■ DATA SHOWN ■
theorem State.beginPass_keeps (s : State) (mram : Bool) : Keeps s (State.beginPass s mram) := by
  unfold State.beginPass
  extract_lets +onlyGivenNames y
  extract_lets +onlyGivenNames y
  refine .ite (fun _ => ?_) fun _ => ?_
  · exact .step (.refl _)
  · exact .refl _

theorem State.advancePass_keeps (s : State) (mram : Bool) (c : Fin 11) (rest : List (Fin 11)) : Keeps s (State.advancePass s mram c rest) := by
  unfold State.advancePass
  extract_lets +onlyGivenNames y
  extract_lets +onlyGivenNames y
  extract_lets +onlyGivenNames y
  extract_lets +onlyGivenNames y
  refine .cut (x := y) (fun _ => ?_) ?_
  · clear_value y
    exact .step (by assumption)
  · subst y
    refine .ite (fun _ => ?_) fun _ => ?_
    · exact .step (.refl _)
    · exact .step (.refl _)

theorem execScrubRead_answers (mram : Bool) (ecc : Ecc) (s : State) : Answers s (exec (.scrubRead mram ecc) s) := by
  show Answers s (execScrubRead mram ecc s)
  unfold execScrubRead
  refine .next ?_
  refine .ite (fun _ => ?_) fun _ => ?_
  · extract_lets +onlyGivenNames y
    refine .cut (x := y) (fun _ => ?_) ?_
    · clear_value y
      split
      · extract_lets +onlyGivenNames y
        refine .trans ?_ (State.dispatch_keeps ..)
        refine .trans ?_ (State.scrubbed_keeps ..)
        exact .trans (by assumption) (State.advancePass_keeps ..)
      · assumption
    · subst y
      exact State.beginPass_keeps ..
  · exact .refl _

theorem execScrubBehind_answers (s : State) : Answers s (exec .scrubBehind s) := by
  show Answers s (execScrubBehind s)
  unfold execScrubBehind
  refine .next ?_
  refine .ite (fun _ => ?_) fun _ => ?_
  · exact .step (.refl _)
  · exact .refl _

theorem State.noteSession_keeps (s : State) (k : Fin 17) (closed : Nat) (certId : BitVec 64) : Keeps s (State.noteSession s k closed certId) := by
  unfold State.noteSession
  exact State.record_keeps ..

theorem State.openSession_keeps (s : State) (k : Fin 17) (role : Fin 4) (peer : BitVec 32) (certId : BitVec 64) : Keeps s (State.openSession s k role peer certId) := by
  unfold State.openSession
  extract_lets +onlyGivenNames y
  extract_lets +onlyGivenNames y
  refine .trans ?_ (State.noteSession_keeps ..)
  exact .step (.refl _)

theorem State.dropSession_keeps (s : State) (k : Fin 17) : Keeps s (s.dropSession k) := by
  refine ⟨rfl, fun x => ⟨x.gro, x.flow, ⟨fun n => ?_, x.host.2⟩⟩⟩
  show ((if k = 0 then s.host.mb.map fun m => if m.state = .posted then { m with state := .empty } else m else s.host.mb).get n).data.wf = true
  split
  · have e : (s.host.mb.map fun m => if m.state = .posted then { m with state := .empty } else m).get n
        = (fun m : Mailbox => if m.state = .posted then { m with state := .empty } else m) (s.host.mb.get n) := by simp [Vector.get]
    rw [e]
    dsimp only
    split
    · exact x.host.1 n
    · exact x.host.1 n
  · exact x.host.1 n

theorem State.closeSession_keeps (s : State) (k : Fin 17) : Keeps s (State.closeSession s k) := by
  unfold State.closeSession
  extract_lets +onlyGivenNames y
  refine .ite (fun _ => ?_) fun _ => ?_
  · refine .trans ?_ (State.noteSession_keeps ..)
    extract_lets +onlyGivenNames y
    refine .cut (x := y) (fun _ => ?_) ?_
    · clear_value y
      exact .step (by assumption)
    · subst y
      exact State.dropSession_keeps ..
  · exact .refl _

theorem execSessionClose_answers (session : Fin 17) (s : State) : Answers s (exec (.sessionClose session) s) := by
  show Answers s (execSessionClose session s)
  unfold execSessionClose
  refine .next ?_
  exact State.closeSession_keeps ..

theorem execSessionIdleTimeout_answers (session : Fin 17) (s : State) : Answers s (exec (.sessionIdleTimeout session) s) := by
  show Answers s (execSessionIdleTimeout session s)
  unfold execSessionIdleTimeout
  refine .next ?_
  extract_lets +onlyGivenNames y
  refine .ite (fun _ => ?_) fun _ => ?_
  · exact State.closeSession_keeps ..
  · exact .refl _

theorem State.handshakeFails_keeps (s : State) (addr : BitVec 32) : Keeps s (State.handshakeFails s addr) := by
  unfold State.handshakeFails
  extract_lets +onlyGivenNames y
  extract_lets +onlyGivenNames y
  extract_lets +onlyGivenNames y
  extract_lets +onlyGivenNames y
  refine .cut (x := y) (fun _ => ?_) ?_
  · clear_value y
    refine .ite (fun _ => ?_) fun _ => ?_
    · refine .trans ?_ (State.record_keeps ..)
      exact .step (by assumption)
    · assumption
  · subst y
    exact .step (.refl _)

theorem execSessionHandshake_answers (cert : ClientCert) (s : State) : Answers s (exec (.sessionHandshake cert) s) := by
  show Answers s (execSessionHandshake cert s)
  unfold execSessionHandshake
  refine .next ?_
  refine .ite (fun _ => ?_) fun _ => ?_
  · exact .refl _
  · refine .ite (fun _ => ?_) fun _ => ?_
    · exact State.handshakeFails_keeps ..
    · refine .ite (fun _ => ?_) fun _ => ?_
      · exact .refl _
      · split
        · exact .refl _
        · extract_lets +onlyGivenNames y
          refine .cut (x := y) (fun _ => ?_) ?_
          · clear_value y
            refine .ite (fun _ => ?_) fun _ => ?_
            · assumption
            · exact .trans (by assumption) (State.record_keeps ..)
          · subst y
            exact State.openSession_keeps ..

theorem execAddressBarExpire_answers (addr : BitVec 32) (s : State) : Answers s (exec (.addressBarExpire addr) s) := by
  show Answers s (execAddressBarExpire addr s)
  unfold execAddressBarExpire
  refine .next ?_
  exact .step (.refl _)

theorem execHpPerst_answers (s : State) : Answers s (exec .hpPerst s) := by
  show Answers s (execHpPerst s)
  unfold execHpPerst
  refine .next ?_
  refine .trans ?_ (State.closeSession_keeps ..)
  exact .step (.refl _)

theorem execHostLinkUp_answers (s : State) : Answers s (exec .hostLinkUp s) := by
  show Answers s (execHostLinkUp s)
  unfold execHostLinkUp
  exact Answers.next (Keeps.ite (fun _ => Keeps.step (Keeps.refl s)) fun _ => Keeps.trans (Keeps.step (Keeps.refl s)) (State.openSession_keeps ..))

theorem execHostLinkLeavesL0_answers (s : State) : Answers s (exec .hostLinkLeavesL0 s) := by
  show Answers s (execHostLinkLeavesL0 s)
  unfold execHostLinkLeavesL0
  refine .next ?_
  refine .ite (fun _ => ?_) fun _ => ?_
  · exact .step (.refl _)
  · exact .refl _

theorem execHostLinkLostTimeout_answers (s : State) : Answers s (exec .hostLinkLostTimeout s) := by
  show Answers s (execHostLinkLostTimeout s)
  unfold execHostLinkLostTimeout
  refine .next ?_
  refine .ite (fun _ => ?_) fun _ => ?_
  · exact State.closeSession_keeps ..
  · exact .refl _

theorem execMailboxWrite_answers (mb : Fin 8) (off : Nat) (data : List Byte) (s : State) : Answers s (exec (.mailboxWrite mb off data) s) := by
  show Answers s (execMailboxWrite mb off data s)
  unfold execMailboxWrite
  refine Answers.next (Keeps.ite (fun _ => Keeps.refl s) fun _ => ?_)
  cases (s.host.mb.get mb).state
  case posted => exact Keeps.step (Keeps.refl s)
  case busy => exact Keeps.step (Keeps.refl s)
  all_goals exact setMb_keeps s (updMb_canonical · fun _ w => Memory.write_wf _ _ w)

theorem execIrqStatusClear_answers (bits : BitVec 32) (s : State) : Answers s (exec (.irqStatusClear bits) s) := by
  show Answers s (execIrqStatusClear bits s)
  unfold execIrqStatusClear
  refine .next ?_
  refine .ite (fun _ => ?_) fun _ => ?_
  · exact .refl _
  · extract_lets +onlyGivenNames y
    extract_lets +onlyGivenNames y
    exact .step (.refl _)

theorem execIrqMaskWrite_answers (mask : BitVec 32) (s : State) : Answers s (exec (.irqMaskWrite mask) s) := by
  show Answers s (execIrqMaskWrite mask s)
  unfold execIrqMaskWrite
  refine .next ?_
  refine .ite (fun _ => ?_) fun _ => ?_
  · exact .refl _
  · extract_lets +onlyGivenNames y
    extract_lets +onlyGivenNames y
    exact .step (.refl _)

theorem execRegisterWriteOther_answers (_off : Nat) (_data : List Byte) (s : State) : Answers s (exec (.registerWriteOther _off _data) s) := by
  show Answers s (execRegisterWriteOther _off _data s)
  unfold execRegisterWriteOther
  exact .next (.refl _)

theorem execAliveTick_answers (s : State) : Answers s (exec .aliveTick s) := by
  show Answers s (execAliveTick s)
  unfold execAliveTick
  refine .next ?_
  split
  · refine .ite (fun _ => ?_) fun _ => ?_
    · exact .refl _
    · exact .step (.refl _)
  · refine .ite (fun _ => ?_) fun _ => ?_
    · exact .refl _
    · exact .step (.refl _)
  · exact .refl _

theorem execAppReplyCopy_answers (mb : Fin 8) (s : State) : Answers s (exec (.appReplyCopy mb) s) := by
  show Answers s (execAppReplyCopy mb s)
  unfold execAppReplyCopy
  refine Answers.next ?_
  split
  · exact Keeps.refl s
  · rename_i bytes _
    extract_lets h0 s1 m
    have h1 : Keeps s s1 := Keeps.step (Keeps.refl s)
    refine Keeps.ite (fun _ => ?_) fun _ => h1
    refine Keeps.trans ?_ (State.raise_keeps ..)
    refine ⟨h1.pending, fun x => ?_⟩
    have y := h1.sound x
    exact ⟨y.gro, y.flow, ⟨updMb_canonical y.host.1 fun _ _ => Memory.set_wf _ _ (Memory.write_wf _ _ (y.host.1 mb)), y.host.2⟩⟩

theorem execAppTimeout_answers (mb : Fin 8) (s : State) : Answers s (exec (.appTimeout mb) s) := by
  show Answers s (execAppTimeout mb s)
  unfold execAppTimeout
  refine Answers.next ?_
  extract_lets +onlyGivenNames m
  refine Keeps.ite (fun _ => ?_) fun _ => Keeps.refl s
  extract_lets bytes
  clear_value bytes
  have h : Keeps s { s with host.mb := upd s.host.mb mb fun x => x.answer bytes } :=
    setMb_keeps s (updMb_canonical · fun _ w => Memory.write_wf _ _ w)
  exact (Keeps.step h).trans (State.raise_keeps ..)

theorem cmdSysSessionList_keeps (rq : Request) (s : State) : Keeps s (cmdSysSessionList rq s) := by
  unfold cmdSysSessionList
  refine serve_keeps fun _ => ?_
  exact .done (.refl _)

theorem cmdSysSessionClose_keeps (rq : Request) (s : State) : Keeps s (cmdSysSessionClose rq s) := by
  unfold cmdSysSessionClose
  refine serve_keeps fun _ => ?_
  split
  · exact .refuse
  · iterate 2 refine .refuseIf ?_
    exact .done (State.closeSession_keeps ..)

theorem cmdSysTrustSet_keeps (rq : Request) (s : State) : Keeps s (cmdSysTrustSet rq s) := by
  unfold cmdSysTrustSet
  refine serve_keeps fun _ => ?_
  refine .refuseIf ?_
  split
  · exact .refuse
  · refine .refuseIf ?_
    exact .done (.step (.refl _))

theorem cmdSysTrustGet_keeps (rq : Request) (s : State) : Keeps s (cmdSysTrustGet rq s) := by
  unfold cmdSysTrustGet
  refine serve_keeps fun _ => ?_
  exact .done (.refl _)

theorem cmdSysSessSet_keeps (rq : Request) (s : State) : Keeps s (cmdSysSessSet rq s) := by
  unfold cmdSysSessSet
  refine serve_keeps fun _ => ?_
  extract_lets +onlyGivenNames y
  iterate 2 refine .refuseIf ?_
  exact .done (.step (.refl _))

theorem cmdSysSessGet_keeps (rq : Request) (s : State) : Keeps s (cmdSysSessGet rq s) := by
  unfold cmdSysSessGet
  refine serve_keeps fun _ => ?_
  exact .done (.refl _)

theorem execSysSessionList_answers (rq : Request) (s : State) : Answers s (exec (.sysSessionList rq) s) :=
  show Answers s (execSysSessionList rq s) from Answers.next (State.command_keeps s rq _ (cmdSysSessionList_keeps rq))

theorem execSysSessionClose_answers (rq : Request) (s : State) : Answers s (exec (.sysSessionClose rq) s) :=
  show Answers s (execSysSessionClose rq s) from Answers.next (State.command_keeps s rq _ (cmdSysSessionClose_keeps rq))

theorem execSysTrustSet_answers (rq : Request) (s : State) : Answers s (exec (.sysTrustSet rq) s) :=
  show Answers s (execSysTrustSet rq s) from Answers.next (State.command_keeps s rq _ (cmdSysTrustSet_keeps rq))

theorem execSysTrustGet_answers (rq : Request) (s : State) : Answers s (exec (.sysTrustGet rq) s) :=
  show Answers s (execSysTrustGet rq s) from Answers.next (State.command_keeps s rq _ (cmdSysTrustGet_keeps rq))

theorem execSysSessSet_answers (rq : Request) (s : State) : Answers s (exec (.sysSessSet rq) s) :=
  show Answers s (execSysSessSet rq s) from Answers.next (State.command_keeps s rq _ (cmdSysSessSet_keeps rq))

theorem execSysSessGet_answers (rq : Request) (s : State) : Answers s (exec (.sysSessGet rq) s) :=
  show Answers s (execSysSessGet rq s) from Answers.next (State.command_keeps s rq _ (cmdSysSessGet_keeps rq))

theorem execTimeRecordWrite_answers (s : State) : Answers s (exec .timeRecordWrite s) := by
  show Answers s (execTimeRecordWrite s)
  unfold execTimeRecordWrite
  refine .next ?_
  refine .ite (fun _ => ?_) fun _ => ?_
  · exact State.writeImage_keeps ..
  · exact .refl _

theorem cmdTimeStatus_keeps (rq : Request) (s : State) : Keeps s (cmdTimeStatus rq s) := by
  unfold cmdTimeStatus
  refine serve_keeps fun _ => ?_
  exact .done (.refl _)

theorem execTimeStatus_answers (rq : Request) (s : State) : Answers s (exec (.timeStatus rq) s) :=
  show Answers s (execTimeStatus rq s) from Answers.next (State.command_keeps s rq _ (cmdTimeStatus_keeps rq))

theorem cmdTimePtpSet_keeps (rq : Request) (s : State) : Keeps s (cmdTimePtpSet rq s) := by
  unfold cmdTimePtpSet
  refine serve_keeps fun _ => ?_
  extract_lets +onlyGivenNames y
  refine .refuseIf ?_
  exact .done (.step (.refl _))

theorem execTimePtpSet_answers (rq : Request) (s : State) : Answers s (exec (.timePtpSet rq) s) :=
  show Answers s (execTimePtpSet rq s) from Answers.next (State.command_keeps s rq _ (cmdTimePtpSet_keeps rq))

theorem cmdTimePtpGet_keeps (rq : Request) (s : State) : Keeps s (cmdTimePtpGet rq s) := by
  unfold cmdTimePtpGet
  refine serve_keeps fun _ => ?_
  exact .done (.refl _)

theorem execTimePtpGet_answers (rq : Request) (s : State) : Answers s (exec (.timePtpGet rq) s) :=
  show Answers s (execTimePtpGet rq s) from Answers.next (State.command_keeps s rq _ (cmdTimePtpGet_keeps rq))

■ PROBLEM REQUIREMENTS ■
For every line in the listing above that contains "else", copy that line.

■ EXPECTED OUTPUT ■
  show ((if k = 0 then s.host.mb.map fun m => if m.state = .posted then { m with state := .empty } else m else s.host.mb).get n).data.wf = true
  · have e : (s.host.mb.map fun m => if m.state = .posted then { m with state := .empty } else m).get n
        = (fun m : Mailbox => if m.state = .posted then { m with state := .empty } else m) (s.host.mb.get n) := by simp [Vector.get]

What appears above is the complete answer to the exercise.